- **Work required**
List each line of the data that holds the word "Bool".

- **Provided information**

-- ==== Sys2Proof/Tests/Slice0.lean ====
section
/-! SUPPORT. Tests with expected values from the spec (95_test_vectors.md and the rules' examples), the smoke test of
WellFormed, and one witness for the hypotheses of each statement. -/

set_option Elab.async false

namespace Sys2Proof.Machine

/-! ### Small states -/

/-- The reset state with `ID_LO = 1` and the default codes, RTR attached or not. -/
def start (rtr : Bool) : State := State.resetOf ⟨Codes.default, .fromOne, rtr⟩

/-- XFA as a whole after reset. -/
abbrev xfa : State := start true

/-- A stand-alone ASM after reset. -/
abbrev alone : State := start false

/-- The same state with ASM at a point of a frame: `csum` is the running checksum of the bytes stored. -/
def State.inFrame (s : State) (st : AsmSt) (len : Byte) (r : List Byte) (tPrev now : Time) : State :=
  { s with
    asm := { st, len, cnt := lenLoByte r.length, csum := cks r, buf := (List.range r.length).zip r, tPrev }
    now }

/-- The same state with a frame exposed. -/
def State.showing (s : State) (r : List Byte) : State := s.inFrame .complete (lenLoByte r.length) r 0 0

/-- The same state with slot 1 occupied. -/
def State.slot1 (s : State) (cb : Cb) : State := s.store 1 cb

/-- The same state with all three subscribers. -/
def State.subscribed (s : State) : State := { s with sub := ⟨true, true, true⟩ }

/-- The same state with waiter 0 armed for ID 1 at time 0, at a later time. -/
def State.armed (s : State) (now : Time) : State := { s.setWaiter 0 ⟨true, 1, 0⟩ with now }

/-- A next state that passes a check. -/
def ok (a : Answer) (p : State → Bool) : Bool :=
  match a with
  | .next t => p t
  | .fault _ => false
  | .refused _ => false

/-- A refusal with the given name. -/
def refuses (a : Answer) (r : Refusal) : Bool :=
  match a with
  | .next _ => false
  | .fault _ => false
  | .refused q => q == r

/-- The registers of ASM but for the buffer and the time. -/
def State.regs (s : State) : AsmSt × Byte × Byte × Byte := (s.asm.st, s.asm.len, s.asm.cnt, s.asm.csum)

/-! ### WellFormed: each check refuses an ill-formed term -/

theorem test_wf_body_256 : (Instr.sendFf 8 (List.replicate 256 0)).wf = false := by
  simp only [Instr.wf, fitsLen, List.length_replicate]; rfl
theorem test_wf_region_256 : (Instr.serialize (List.replicate 256 0)).wf = false := by
  simp only [Instr.wf, fitsLen, List.length_replicate]; rfl
theorem test_wf_frame_256 : (Instr.frame (List.replicate 256 0)).wf = false := by
  simp only [Instr.wf, fitsLen, List.length_replicate]; rfl
theorem test_wf_senders : ∀ i ∈ [Instr.sendAsync 8 (List.replicate 256 0) none, .sendSync 8 (List.replicate 256 0) 0,
    .sendAt (List.replicate 256 0) none, .sendRemoteAt (List.replicate 256 0) none, .sendData (List.replicate 256 0) none],
    i.wf = false := by
  intro i hi
  simp only [List.mem_cons, List.not_mem_nil, or_false] at hi
  rcases hi with rfl | rfl | rfl | rfl | rfl <;> simp only [Instr.wf, fitsLen, List.length_replicate] <;> rfl
theorem test_wf_skip_delimiter : (Instr.rxbSkip 0x7E).wf = false := by decide
theorem test_wf_lenhi_bad_zero : (Instr.rxbLenhiBad 0).wf = false := by decide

- **Result for this task**
def start (rtr : Bool) : State := State.resetOf ⟨Codes.default, .fromOne, rtr⟩
def ok (a : Answer) (p : State → Bool) : Bool :=
def refuses (a : Answer) (r : Refusal) : Bool :=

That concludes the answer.